An overview of Camden Dingwalls gigs, and recent events in the form of an article which appeared in the May 1st issue of the Guardian, written by Jonathan Romney

The Fall's 1982 LP Hex Enduction Hour bore the proudly graffiti-ed slogan: "Have a bleedin' guess". That's been their watchword all along - have a guess what the band's founding ranter Mark E Smith was on about in his uniquely garbled lyrics, have a guess how they'd go on sustaining their apparently infinite variations on what should have seemed a limited musical format.

This week, it was have a bleedin' guess if they'd even turn up. Three members of the band had walked out after a disastrous US tour, claiming Smith was impossible to work with. After a fight on--stage in New York, Smith had been arrested, then gone AWOL. It seemed more than likely that if The Fall turned up for its two London dates at Dingwalls, it would be in the form of Smith alone, acidly and obscurely inveighing against the woes of the world.
In fact, what the partly-enraptured, partly aggrieved audience got was a subsistence-level Fall - Smith wit Julia Nagle on keyboards, guitar and stacks of rough-and-ready pre-programmes, and a terrified-looking woman on drums. Sometimes it sounded like Suicide's pared-down electronica, sometimes it harked back to the Xerox scrappiness of The Fall's very early days on the Manchester punk scene.It was possibly in honour of those days that Smith revived their antique number Industrial Estate (chorus: Yeah, yeah, industrial estate!), a prospect as likely as David Bowie encoring with The Laughing Gnome.

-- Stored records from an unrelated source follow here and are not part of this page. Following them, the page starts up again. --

def Touch.acceptAsym : May := .join ⟨0, [TOD_ASYM.ALL, TOD_STATUS.HOLD_LEFT, TOD_STATUS.PATH_ASYM], [EV.ASYM_ACCEPTED], [], [.tod]⟩ [Touch.syncServo]
@[simp] theorem within_acceptAsym (v : Int) (src : Nat) (hF : Φ.covers Touch.acceptAsym = true) : (acceptAsym v src).Within Φ σ := by
  simp [Touch.acceptAsym] at hF
  simp [acceptAsym, hF]

/-! ### Pair -/

def Touch.rederive : May := .join ⟨0, [SCR_STATUS.KEYED, TOD_STATUS.SERVO], [EV.SERVO_STATE], [], [.adapt, .frm, .tod, .vnr]⟩ [Touch.syncPorts,
  Touch.restartNow, Touch.startBackoff]
@[simp] theorem within_rederive (mask : Nat) (hF : Φ.covers Touch.rederive = true) : (rederive mask).Within Φ σ := by
  simp [Touch.rederive] at hF
  simp [rederive, hF]

def Touch.promote : May := .join ⟨0, [], [EV.PAIR_SWITCHOVER], [], [.pair, .told]⟩ [Touch.setSel, Touch.setRole, Touch.rederive]
@[simp] theorem within_promote (trigger row : Nat) (hF : Φ.covers Touch.promote = true) : (promote trigger row).Within Φ σ := by
  simp [Touch.promote] at hF
  simp [promote, hF]

def Touch.promoteStandby : May := .join ⟨0, [], [], [], []⟩ [Touch.promote]
@[simp] theorem within_promoteStandby (trigger : Nat) (hF : Φ.covers Touch.promoteStandby = true) : (promoteStandby trigger).Within Φ σ := by
  simp [Touch.promoteStandby] at hF
  simp [promoteStandby, hF]

def Touch.pairEnSync : May := .join ⟨0, [], [], [], [.pair]⟩ [Touch.setRole]
@[simp] theorem within_pairEnSync (hF : Φ.covers Touch.pairEnSync = true) : pairEnSync.Within Φ σ := by
  simp [Touch.pairEnSync] at hF
  simp [pairEnSync, hF]

def Touch.pairCntClr : May := ⟨0, [], [], [(280, 1), (281, 1), (282, 1), (283, 1), (284, 1), (285, 1)], []⟩
@[simp] theorem within_pairCntClr (hF : Φ.covers Touch.pairCntClr = true) : pairCntClr.Within Φ σ := by
  simp [Touch.pairCntClr] at hF
  simp [pairCntClr, hF]

def Touch.joinPair : May := .join ⟨0, [], [], [], [.pair]⟩ [Touch.setSel, Touch.setRole]
@[simp] theorem within_joinPair (hF : Φ.covers Touch.joinPair = true) : joinPair.Within Φ σ := by
  simp [Touch.joinPair] at hF
  simp [joinPair, hF]

def Touch.sendChanged : May := .join ⟨0, [], [], [], [.pair]⟩ [Touch.journal]
@[simp] theorem within_sendChanged (hF : Φ.covers Touch.sendChanged = true) : sendChanged.Within Φ σ := by
  simp [Touch.sendChanged] at hF
  simp [sendChanged, hF]

def Touch.keyMitre : May := .join ⟨0, [], [], [], []⟩ [Touch.placeKey]
@[simp] theorem within_keyMitre (x : MateHello) (hF : Φ.covers Touch.keyMitre = true) : (keyMitre x).Within Φ σ := by
  simp [Touch.keyMitre] at hF
  simp [keyMitre, hF]

def Touch.linkUp : May := .join ⟨0, [PAIR_STATUS.LINK, PAIR_STATUS.MATE_ROLE], [EV.PAIR_AUTH_FAIL, EV.PAIR_DUAL_ACTIVE, EV.PAIR_LINK_UP], [], [.draws,
  .pair]⟩ [Touch.cutSnapshot, Touch.setRole, Touch.joinPair, Touch.keyMitre]
@[simp] theorem within_linkUp (x : MateHello) (hF : Φ.covers Touch.linkUp = true) : (linkUp x).Within Φ σ := by
  simp [Touch.linkUp] at hF
  simp [linkUp, hF]

def Touch.snapFail : May := ⟨0, [], [EV.PAIR_SYNC_FAIL], [], [.pair]⟩
@[simp] theorem within_snapFail (cause : Nat) (hF : Φ.covers Touch.snapFail = true) : (snapFail cause).Within Φ σ := by
  simp [Touch.snapFail] at hF
  simp [snapFail, hF]

/-! ### Boundary -/

def Touch.localBoundary : May := .join ⟨0, [], [], [], [.ltx]⟩ [Touch.vnrBoundary, Touch.returnSlices, Touch.fwBoundary, Touch.engReturn]
@[simp] theorem within_localBoundary (hF : Φ.covers Touch.localBoundary = true) : localBoundary.Within Φ σ := by
  simp [Touch.localBoundary] at hF
  simp [localBoundary, hF]

def Touch.judgeClip : May := ⟨0, [], [EV.CLIP_HIGH], [], []⟩
@[simp] theorem within_judgeClip (hist : List (Nat × Nat)) (hF : Φ.covers Touch.judgeClip = true) : (judgeClip hist).Within Φ σ := by
  simp [Touch.judgeClip] at hF
  simp [judgeClip, hF]

def Touch.askRollback : May := .join ⟨0, [], [], [], [.lrx]⟩ [Touch.adaptMsg, Touch.nextSeq]
@[simp] theorem within_askRollback (reason : Nat) (hF : Φ.covers Touch.askRollback = true) : (askRollback reason).Within Φ σ := by
  simp [Touch.askRollback] at hF
  simp [askRollback, hF]

def Touch.scPlm : May := .join ⟨0, [LRX_SC_RCD.ALL, LRX_SC_STAT.CENTROID, LRX_SC_STAT.PLM, LRX_SC_STAT.STATE], [EV.SC_UNLOCK], [], []⟩ [Touch.modSc,
  Touch.syncDD, Touch.askRollback]
@[simp] theorem within_scPlm (k : Nat) (f : ScFrame) (hF : Φ.covers Touch.scPlm = true) : (scPlm k f).Within Φ σ := by
  simp [Touch.scPlm] at hF
  simp [scPlm, hF]

def Touch.scQuality : May := .join ⟨0, [], [], [], []⟩ [Touch.modSc]
@[simp] theorem within_scQuality (k : Nat) (f : ScFrame) (hF : Φ.covers Touch.scQuality = true) : (scQuality k f).Within Φ σ := by
  simp [Touch.scQuality] at hF
  simp [scQuality, hF]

The makeshift feel was part of the fun, but it's doubtful any other band would have got away with it. Smith's fans are unusually indulgent - after all, he recently received a "Godlike Genius" Award at the Brats. But Smith asks for trouble - it's a point of honour with him to be a lousy communicator. Not only are his lyrics cryptic in the extreme, they're often inaudible and declaimed in a voice resembling Donald Duck through a British Rail tannoy. Over the years, he's evolved a singular anti-charisma, stalking the stage with the sardonic ill-grace of a no-nonsense supply teacher.
It's hard to explain why The Fall's continued existence matters so much more than, say, the prospect of a Spice Girls split or an Echo and the Bunnymen revival. But following The Fall has always required something of a leap of faith. You can't be logically persuaded, for example, of the brilliance of song titles like Eat Y'self Fitter, Mere Pseud Mag Ed and the (quintessentially Mancunian) You're Not Up To Much. It may sound like weary punk nostalgia to say it now, but of all his generation, only Smith consistently displayed the anti-social intractability that John Lydon turned into a cabaret act.

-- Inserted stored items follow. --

theorem witness_PackAndUnpackAreInverse : Legal ⟨0, 5, 6, 5⟩ ∧ 5 ∈ [2, 3, 4, 5] ∧ (0xFFFF : Word).toNat < 2 ^ (0 + 5 + 6 + 5) ∧
    (0 : Byte).toNat ≤ 2 ^ 0 - 1 ∧ (31 : Byte).toNat ≤ 2 ^ 5 - 1 ∧ (63 : Byte).toNat ≤ 2 ^ 6 - 1 := by decide

theorem witness_EncodeCommand : Legal ⟨0, 0, 0, 0⟩ ∧ Legal ⟨8, 8, 8, 8⟩ ∧ ¬Legal ⟨8, 8, 9, 8⟩ ∧
    ((0xFF000004 : Word).toNat % 16 = 4 ∧ decode 0xFF000004 = none) := by decide

theorem witness_DecodeCommand : Legal ⟨0, 0, 0, 0⟩ ∧ Legal ⟨8, 8, 8, 8⟩ ∧ ¬Legal ⟨8, 8, 8, 9⟩ ∧
    ((0x00059505 : Word).toNat % 16 = 5 ∧ decode 0x00059505 = none) := by decide

/-- Two colors that differ only in the channels absent: alpha for (0,5,6,5), red for (8,0,8,8), the three colour channels for
(8,0,0,0), all four for (0,0,0,0); and the alpha-only container. -/
theorem witness_AbsentChannelsDefaultAndAreIgnored :
    (Legal ⟨0, 5, 6, 5⟩ ∧ red 0x00336699 = red 0xFF336699 ∧ green 0x00336699 = green 0xFF336699 ∧
      blue 0x00336699 = blue 0xFF336699 ∧ alpha 0x00336699 ≠ alpha 0xFF336699) ∧
    (Legal ⟨8, 0, 8, 8⟩ ∧ alpha 0xFF006699 = alpha 0xFF336699 ∧ green 0xFF006699 = green 0xFF336699 ∧
      blue 0xFF006699 = blue 0xFF336699 ∧ red 0xFF006699 ≠ red 0xFF336699) ∧
    (Legal ⟨8, 0, 0, 0⟩ ∧ alpha 0xFF000000 = alpha 0xFF336699 ∧ green 0xFF000000 ≠ green 0xFF336699 ∧
      blue 0xFF000000 ≠ blue 0xFF336699) ∧
    Legal ⟨0, 0, 0, 0⟩ ∧ (withData 0 0xFF).raw = 0xFF := by decide

theorem witness_EncodeAndDecodeObeyTheirLaws : Legal ⟨1, 5, 5, 5⟩ ∧ Legal ⟨8, 8, 8, 8⟩ ∧
    (withData 0 0xFFFF).raw.toNat < 2 ^ (1 + 5 + 5 + 5) := by decide

theorem witness_LumaCommand : ((0x77 : Byte).toNat = red (withData 0x80777777 0).color ∧
    (0x77 : Byte).toNat = green (withData 0x80777777 0).color ∧ (0x77 : Byte).toNat = blue (withData 0x80777777 0).color) ∧
    ((0x01 : Byte).toNat = red (withData 0xFF010203 0).color ∧ (0x02 : Byte).toNat = green (withData 0xFF010203 0).color ∧
      (0x03 : Byte).toNat = blue (withData 0xFF010203 0).color ∧ ¬((0x01 : Byte) = 0x02 ∧ (0x02 : Byte) = 0x03)) ∧
    ((0x00000106 : Word).toNat % 16 = 6 ∧ (0x00000106 : Word) ≠ 6) := by decide

theorem witness_SetPlenCommand : (256 : BitVec 9) ≤ 256 ∧ (0 : BitVec 9) ≤ 256 ∧ ¬(257 : BitVec 9) ≤ 256 ∧
    State.reset.plen = 0 ∧ ((0x00010107 : Word).toNat % 16 = 7 ∧ decode 0x00010107 = none) := by decide

/-- A palette for each row of R113's table. -/
theorem witness_ClassificationClosedForm :
    (∀ p ∈ [(0xFF000000 : Word), 0xFFFFFFFF], alpha p = 255) ∧
    ((∀ p ∈ [(0x00112233 : Word), 0xFF445566], alpha p = 0 ∨ alpha p = 255) ∧
      (∃ p ∈ [(0x00112233 : Word), 0xFF445566], alpha p = 0) ∧ ∃ p ∈ [(0x00112233 : Word), 0xFF445566], alpha p = 255) ∧
    (∀ p ∈ [(0x00102030 : Word), 0x00FFFFFF], alpha p = 0) ∧
    ∃ p ∈ [(0xFE000000 : Word), 0x01FFFFFF], alpha p ≠ 0 ∧ alpha p ≠ 255 :=
  ⟨by simp [alpha], by simp [alpha], by simp [alpha], by simp [alpha]⟩

theorem witness_ClassifyCommand : (State.reset.plen = 0 ∧ State.reset.Inv) ∧ opaquePalette.plen ≠ 0 ∧
    ((0x80000008 : Word).toNat % 16 = 8 ∧ (0x80000008 : Word) ≠ 8) :=
  ⟨⟨rfl, rfl, by decide, .inl rfl, fun h => absurd rfl h⟩, by decide, by decide⟩

theorem witness_MatchCommand : (State.reset.plen ≤ 256 ∧ (true = true ↔ Binary State.reset) ∧ State.reset.plen = 0) ∧
    (clearPalette.plen ≤ 256 ∧ (true = true ↔ Binary clearPalette) ∧ clearPalette.plen ≠ 0 ∧
      ∀ i, ¬Candidate clearPalette i) ∧
    (opaquePalette.plen ≤ 256 ∧ (true = true ↔ Binary opaquePalette) ∧ Candidate opaquePalette 1) ∧
    (withPalette [0x80FFFFFF] 0).plen ≤ 256 ∧ (false = true ↔ Binary (withPalette [0x80FFFFFF] 0)) ∧
    Candidate (withPalette [0x80FFFFFF] 0) 0 :=
  have none_left : ∀ i, i < 3 → ¬Candidate clearPalette i := by decide
  ⟨⟨by decide, ⟨fun _ _ h => absurd h (Nat.not_lt_zero _), fun _ => rfl⟩, rfl⟩,
    ⟨by decide, by decide, by decide, fun i h => none_left i h.1 h⟩, ⟨by decide, by decide, by decide⟩, by decide, by decide,
    by decide⟩

theorem witness_NoCandidateExactlyForOpaqueSourceOnTransparentPalette :
    (∃ t, exec .matchColor clearPalette = .next t ∧ clearPalette.plen ≠ 0 ∧ Transparent clearPalette ∧
      128 ≤ alpha clearPalette.color) ∧
    (∃ t, exec .matchColor opaquePalette = .next t ∧ opaquePalette.plen ≠ 0 ∧ Binary opaquePalette ∧
      ¬(Transparent opaquePalette ∧ 128 ≤ alpha opaquePalette.color)) ∧
    ∃ t, exec .matchColor { clearPalette with color := 0x7F102030 } = .next t ∧
      ¬(Transparent clearPalette ∧ 128 ≤ alpha 0x7F102030) :=
  ⟨⟨_, exec_match_none (by decide) (by decide), by decide, by decide, by decide⟩,
    ⟨_, exec_match_some (best := 1) (by decide) (by decide), by decide, by decide, by decide⟩,
    ⟨_, exec_match_some (best := 0) (by decide) (by decide), by decide⟩⟩

theorem witness_LookupCommand : (0x1000000A : Word).toNat % 16 = 10 ∧ (0x1000000A : Word) ≠ 10 := by decide

theorem witness_LookupThenMatchGivesTheSameIndex : opaquePalette.plen ≤ 256 ∧
    ∃ t, exec .matchColor opaquePalette = .next t ∧ t.status.last = .ok :=
  ⟨by decide, _, exec_match_some (best := 1) (by decide) (by decide), rfl⟩

theorem witness_NopCommand : (0x00010000 : Word).toNat % 16 = 0 ∧ (0x00010000 : Word) ≠ 0 := by decide

theorem witness_ClrErrCommand : (0x0000001B : Word).toNat % 16 = 11 ∧ (0x0000001B : Word) ≠ 11 := by decide

theorem witness_RawWritersFrame : (∃ t, exec (.pack ⟨8, 8, 8, 8⟩) State.reset = .next t) ∧
    (∃ t, exec (.encode ⟨0, 5, 6, 5⟩) State.reset = .next t) ∧
    ∃ t, exec .matchColor clearPalette = .next t ∧ t.status.last ≠ .ok :=
  ⟨⟨_, rfl⟩, ⟨_, rfl⟩, ⟨_, exec_match_none (by decide) (by decide), by decide⟩⟩

theorem witness_ColorWritersFrame : (∃ t, exec (.unpack ⟨8, 8, 8, 8⟩) State.reset = .next t) ∧
    (∃ t, exec .lookup State.reset = .next t) ∧
    ∃ t, exec (.decode ⟨9, 0, 0, 0⟩) State.reset = .next t ∧ t.status.last ≠ .ok :=
  ⟨⟨_, rfl⟩, ⟨_, rfl⟩, ⟨_, rfl, by decide⟩⟩

theorem witness_ValWritersFrame : (∃ t, exec .luma State.reset = .next t) ∧
    ∃ t, exec (.rescale 0 9 8) State.reset = .next t ∧ t.status.last ≠ .ok := ⟨⟨_, rfl⟩, ⟨_, rfl, by decide⟩⟩

theorem witness_PaletteControlFrame : (∃ t, exec (.setPlen 256) opaquePalette = .next t) ∧
    ∃ t, exec .classify State.reset = .next t ∧ t.status.last ≠ .ok :=
  ⟨⟨_, rfl⟩, ⟨_, exec_classify_empty rfl, by decide⟩⟩

theorem witness_StatusOnlyFrame : (∃ t, exec .nop State.reset = .next t) ∧ ∃ t, exec .clrErr State.reset = .next t :=
  ⟨⟨_, rfl⟩, ⟨_, rfl⟩⟩

/-- A state with a VALID class, an error on record and a palette write to come has the invariant and steps. -/
theorem witness_StepKeepsTheInvariant : ∃ s t : State, s.Inv ∧ s.pclass.valid = true ∧ s.status.last ≠ .ok ∧
    step s = .next t :=
  ⟨{ opaquePalette with
      pclass := ⟨true, false, true⟩
      status := ⟨.failed .illegalCommand, .failed .emptyPalette⟩
      script := [.write 0x1FF 0] }, _,
    ⟨by decide, by decide, .inr ⟨by decide, by decide⟩, by decide⟩, rfl, by decide, (step_move _ _ _ rfl).trans rfl⟩

/-- Each event of R20, and the reader of a VALID class. -/
theorem witness_PclassIsClearedExactlyByTheListedEvents :
    (∃ t, step (withScript [.reset]) = .next t) ∧
    ((0x100 : Addr) ≤ 0x1FF ∧ ∃ t, step (withScript [.write 0x1FF 0]) = .next t) ∧
    (decode 0x00010007 = some (.setPlen 256) ∧ ∃ t, step (withScript [.write 0 0x00010007]) = .next t) ∧
    ∃ s t : State, s.Inv ∧ s.pclass.valid = true ∧ s.pclass.word ≠ 0 ∧ step s = .next t ∧ t.pclass.word = 0 :=
  ⟨⟨_, rfl⟩, ⟨by decide, _, rfl⟩, ⟨by decide, _, rfl⟩,
    { opaquePalette with pclass := ⟨true, false, true⟩, script := [.reset] }, _,
    ⟨by decide, by decide, .inr ⟨by decide, by decide⟩, by decide⟩, rfl, by decide, rfl, by decide⟩

theorem witness_PaletteChangesOnlyByHostWriteOrReset : ∃ s t : State, step s = .next t ∧ t.palAt 255 ≠ s.palAt 255 :=
  ⟨{ State.reset with pal := [(255, 1)], script := [.write 0x1FF 2] }, _, rfl, by decide⟩

theorem witness_HostMoveIsAParameterOfTheStep : (withScript [.read 0x1FF, .reset]).script = .read 0x1FF :: [.reset] := rfl

theorem witness_FirstCommandsAfterReset : State.reset = State.reset ∧
    (∃ s : State, opaquePalette.afterReset = s.afterReset) ∧ opaquePalette.afterReset ≠ State.reset ∧
    Legal ⟨0, 0, 0, 0⟩ ∧ Legal ⟨8, 8, 8, 8⟩ := ⟨rfl, ⟨_, rfl⟩, by decide, by decide, by decide⟩

end Sys2Proof.Tests
end

/-! ## State family: what a host move can do, and what every step keeps (spec/10_state.md) -/

namespace Sys2Proof.Machine

open Sys2Proof.Spec

/-! ### The address map (R42) -/

/-- The palette addresses, as numbers (R42). -/
theorem target_eq_pal_iff (a : Addr) (i : Byte) : target a = .pal i ↔ a.toNat = 0x100 + i.toNat := by
  have ha := a.isLt
  have hi := i.isLt
  have hle : (0x100 : Addr) ≤ a ↔ 256 ≤ a.toNat := by simp [BitVec.le_def]
  by_cases h : (0x100 : Addr) ≤ a
  · have h256 := hle.1 h
    rw [target_pal h, Target.pal.injEq, ← BitVec.toNat_inj, field_toNat]
    omega
  · have h256 : ¬ 256 ≤ a.toNat := mt hle.2 h
    constructor
    · intro ht
      unfold target at ht
      rw [if_neg h] at ht
      split at ht <;> cases ht
    · omega

/-- A palette address is at least 0x100 (R42). -/
theorem le_of_target_pal {a : Addr} {i : Byte} (h : target a = .pal i) : 0x100 ≤ a := by
  have := (target_eq_pal_iff a i).1 h
  simp only [BitVec.le_def, BitVec.reduceToNat]
  omega

/-! ### Reading (R22, R42, R43) -/

theorem readWord_cmd (s : State) : s.readWord 0 = 0 := rfl

theorem readWord_status (s : State) : s.readWord 1 = s.status.word := rfl

theorem readWord_color (s : State) : s.readWord 2 = s.color := rfl

theorem readWord_raw (s : State) : s.readWord 3 = s.raw := rfl

theorem readWord_val (s : State) : s.readWord 4 = s.val.setWidth 32 := rfl

theorem readWord_plen (s : State) : s.readWord 5 = s.plen.setWidth 32 := rfl

theorem readWord_pclass (s : State) : s.readWord 6 = s.pclass.word := rfl

theorem readWord_id (s : State) : s.readWord 7 = Config.idValue := rfl

theorem readWord_reserved (s : State) {a : Addr} (h : 8 ≤ a) (h' : a < 0x100) : s.readWord a = 0 := by
  rw [State.readWord, target_reserved h h', State.readTarget]

theorem readWord_pal (s : State) {a : Addr} (h : 0x100 ≤ a) : s.readWord a = s.palAt (a.toNat - 0x100) := by
  have ha := (target_eq_pal_iff a _).1 (target_pal h)
  have hindex : (a.extractLsb' 0 8).toNat = a.toNat - 0x100 := by omega
  rw [State.readWord, target_pal h, State.readTarget, hindex]

/-- The four bits of a STATUS field as the code of R141. -/
theorem StatusCode.code_toNat (c : StatusCode) : c.code.toNat = Spec.code c := by
  rcases c with _ | ⟨_ | _ | _⟩ <;> rfl

/-- The word of STATUS as a number (R17). -/
theorem Status.word_toNat (t : Status) : t.word.toNat = Spec.code t.last + 16 * Spec.code t.first := by
  simp only [Status.word, append_toNat, StatusCode.code_toNat, BitVec.toNat_ofNat]
  omega

/-- The word of PCLASS as a number (R19). -/
theorem PClass.word_toNat (p : PClass) :
    p.word.toNat = p.noAlpha.toNat + 2 * p.oneBitAlpha.toNat + 4 * p.valid.toNat := by
  simp only [PClass.word, append_toNat, BitVec.toNat_ofBool, BitVec.toNat_ofNat]
  omega

/-- Settles O12, address by address with the rules for reading. -/
theorem addressMapReadsTheState : Obligations.AddressMapReadsTheState := by
  intro s
  refine ⟨readWord_cmd s, ?_, readWord_color s, readWord_raw s, ?_, ?_, ?_, readWord_id s, ?_, fun a h => readWord_pal s h⟩
  · rw [readWord_status, Status.word_toNat]
  · rw [readWord_val, BitVec.toNat_setWidth_of_le (by omega)]
  · rw [readWord_plen, BitVec.toNat_setWidth_of_le (by omega)]
  · rw [readWord_pclass, PClass.word_toNat]
  · intro a h h'
    refine readWord_reserved s h ?_
    simp only [BitVec.le_def, BitVec.lt_def, BitVec.reduceToNat] at h' ⊢
    omega

/-- Settles O13: a field is a quotient and a remainder, a concatenation a weighted sum. -/
theorem colorFieldsAreItsFourBytes : Obligations.ColorFieldsAreItsFourBytes := by
  constructor
  · intro c
    have hc := c.isLt
    simp only [channelsOf, field_toNat, alpha, red, green, blue]
    omega
  · intro c
    simp only [colorOf, append_toNat]
    omega

/-- Settles O7: the registers by definition, the seven addresses below ID one by one. -/
theorem resetStateHoldsTheSpecValues : Obligations.ResetStateHoldsTheSpecValues := by
  refine ⟨rfl, rfl, rfl, rfl, rfl, rfl, readWord_id _, ?_, fun i => State.palAt_unwritten _ i rfl, rfl, rfl, rfl⟩
  intro a h
  rcases target_cases a with rfl | rfl | rfl | rfl | rfl | rfl | rfl | rfl | ⟨h8, -⟩ | h256
  · exact readWord_cmd _
  · exact readWord_status _
  · exact readWord_color _
  · exact readWord_raw _
  · exact readWord_val _
  · exact readWord_plen _
  · exact readWord_pclass _
  all_goals
    simp only [BitVec.le_def, BitVec.lt_def, BitVec.reduceToNat] at *
    omega

/-! ### Which commands a word decodes to (R67) -/

theorem eq_of_decodeN {w : Word} {i j : Instr} (h : decodeN w j = some i) : i = j := by
  unfold decodeN at h
  split at h
  · exact (Option.some.inj h).symm
  · cases h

Smith may have invented his own form of marginality, but he and his cohorts have always been able to come up with something compelling, always sounding irreducibly like themselves, whether experimenting with rockabilly, disco, garage punk, or tape-spliced garble. However, excessive Smith's fancies, they were somehow the one band to dabble in other art forms that you could never accuse of pretension - whether scoring ballet for Michael Clarke or performing Smith's Vatican-conspiracy play Hey! Luciani, which just about compared favourably to the dramatic works of Ernie Wise.

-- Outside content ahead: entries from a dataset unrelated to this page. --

-- ==== Sys2Proof/Machine/Transactions.lean ====
section
/-! DEFINITION. The host's three transactions as steps of the machine (spec/00_scope.md R6, spec/30_encoding.md R83, R88), and
the entry each would leave in the optional diagnostics log (spec/60_exceptions.md R232). Each is a function of the
configuration and of the machine's instructions `run`; with the default configuration `run` is `exec`. -/

namespace Sys2Proof.Machine

open Sys2Proof

/-- Record what the transaction returns. -/
def respond (a : Response) (s : State) : State := { s with response := a }

/-- The instructions under a configuration (00_scope.md R5): those whose rule names a parameter read it, every other one is
the same under all. -/
def execWith (c : Config RegFile) (i : Instr) (s : State) : Host.Outcome State Fault Refusal :=
  match i with
  | .rtps sf lm => rtps c sf lm s
  | .nclip => execNclip s
  | .op sf lm => execOp sf lm s
  | .dcps sf lm => execDcps sf lm s
  | .intpl sf lm => execIntpl sf lm s
  | .mvmva sf lm mx vx tx => mvmva c sf lm mx vx tx s
  | .ncds sf lm => ncds c sf lm s
  | .ncdt sf lm => ncdt c sf lm s
  | .nccs sf lm => nccs c sf lm s
  | .sqr sf lm => execSqr sf lm s
  | .dcpl sf lm => execDcpl sf lm s
  | .dcpt sf lm => execDcpt sf lm s
  | .avsz3 => execAvsz3 s
  | .avsz4 => execAvsz4 s
  | .rtpt sf lm => rtpt c sf lm s
  | .gpf sf lm => execGpf sf lm s
  | .gpl sf lm => execGpl sf lm s
  | .ncct sf lm => ncct c sf lm s

/-- Steps 3 and 5 of `COMMAND`, on a state whose `FLAG` is already clear: run the recognised instruction and answer true, or
do nothing and answer false (30_encoding.md R83, R88). -/
def dispatch (run : Instr → State → Host.Outcome State Fault Refusal) (d : Except DecodeError Instr) (s : State) :
    Host.Outcome State Fault Refusal :=
  match d with
  | .error _ => .next (respond (.recognised false) s)
  | .ok i =>
    match run i s with
    | .next t => .next (respond (.recognised true) t)
    | .fault e => .fault e
    | .refused e => .refused e

/-- `COMMAND(cmd)`: `FLAG <- 0`, then dispatch (30_encoding.md R83). -/
def commandWith (c : Config RegFile) (run : Instr → State → Host.Outcome State Fault Refusal) (cmd : Word) (s : State) :
    Host.Outcome State Fault Refusal :=
  dispatch run (decodeWith c.toEncoding cmd) (s.withRegs (clearFlag s.regs))

/-- `COMMAND(cmd)`, with the default configuration. -/
def command (cmd : Word) (s : State) : Host.Outcome State Fault Refusal := commandWith params exec cmd s

/-- One transaction, one atomic step (00_scope.md R6, 20_memory.md R65). -/
def performWith (c : Config RegFile) (run : Instr → State → Host.Outcome State Fault Refusal) (t : Transaction) (s : State) :
    Host.Outcome State Fault Refusal :=
  match t with
  | .read idx => .next (respond (.word (readIndexWith c idx s.regs)) s)
  | .write idx w => .next (respond .written (s.withRegs (writeIndexWith c idx w s.regs)))
  | .command cmd => commandWith c run cmd s

/-- One transaction, with the default configuration. -/
def perform (t : Transaction) (s : State) : Host.Outcome State Fault Refusal := performWith params exec t s

/-- The next step of the machine: take the oldest transaction the host has issued; with none issued the core is idle and
holds its state (20_memory.md R69, 60_exceptions.md R230; log 2). -/
def takeNextWith (c : Config RegFile) (run : Instr → State → Host.Outcome State Fault Refusal) (s : State) :
    Host.Outcome State Fault Refusal :=
  match s.pending with
  | [] => .next s
  | t :: rest => performWith c run t { s with pending := rest }

/-- The next step, with the default configuration. -/
def takeNext (s : State) : Host.Outcome State Fault Refusal := takeNextWith params exec s

/-- The mode field of a log entry (60_exceptions.md R232). -/
inductive LogMode where
  | read
  | write
  | func
  deriving DecidableEq, Repr

/-- An entry of the diagnostics log: `{mode, register-or-opcode index, data}` (60_exceptions.md R232). -/
structure LogEntry where
  mode : LogMode
  index : BitVec 6
  data : Word
  deriving DecidableEq, Repr

/-- The entry a transaction leaves: the word read, the word written, or the command word. It is a function of the transaction
and the registers, not state of the core, and nothing reads it (60_exceptions.md R232). -/
def logEntryWith (c : Config RegFile) (t : Transaction) (r : RegFile) : LogEntry :=
  match t with
  | .read idx => { mode := .read, index := idx, data := readIndexWith c idx r }
  | .write idx w => { mode := .write, index := idx, data := w }
  | .command cmd => { mode := .func, index := (fieldsOfWith c.cmdFields cmd).opcode, data := cmd }

/-- The entry a transaction leaves, with the default configuration. -/
def logEntry (t : Transaction) (r : RegFile) : LogEntry := logEntryWith params t r

/-- The log of the transactions taken in `k` steps, oldest first; it ends where the machine stops
(60_exceptions.md R232). -/
def traceWith (c : Config RegFile) (run : Instr → State → Host.Outcome State Fault Refusal) : Nat → State → List LogEntry
  | 0, _ => []
  | k + 1, s =>
    match s.pending with
    | [] => []
    | t :: _ =>
      match takeNextWith c run s with
      | .next s' => logEntryWith c t s.regs :: traceWith c run k s'
      | .fault _ => []
      | .refused _ => []

/-- The log, with the default configuration. -/
def trace (k : Nat) (s : State) : List LogEntry := traceWith params exec k s

end Sys2Proof.Machine
end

Much hinges on Smith's persona as a full-time whinger, venting an impatience that verges on intolerance. He plays up plain speaking almost as a Thora Hird parody of Northernness. The one time I interviewed him he announced proudly that he's been brought up to be "dead thrifty".
In his recent book England Is Mine, Michael Bracewell places Smith in a tradition of English, especially Northern, anti-social madness. He sees Smith as a latter-day avatar of Billy Liar and Branwell Bronte the doomed fantasist of the family. Not surprisingly, Smith has long admired Vorticist misanthrope Wyndham Lewis, the spirit of whose broadside Blast lives on in his seethings.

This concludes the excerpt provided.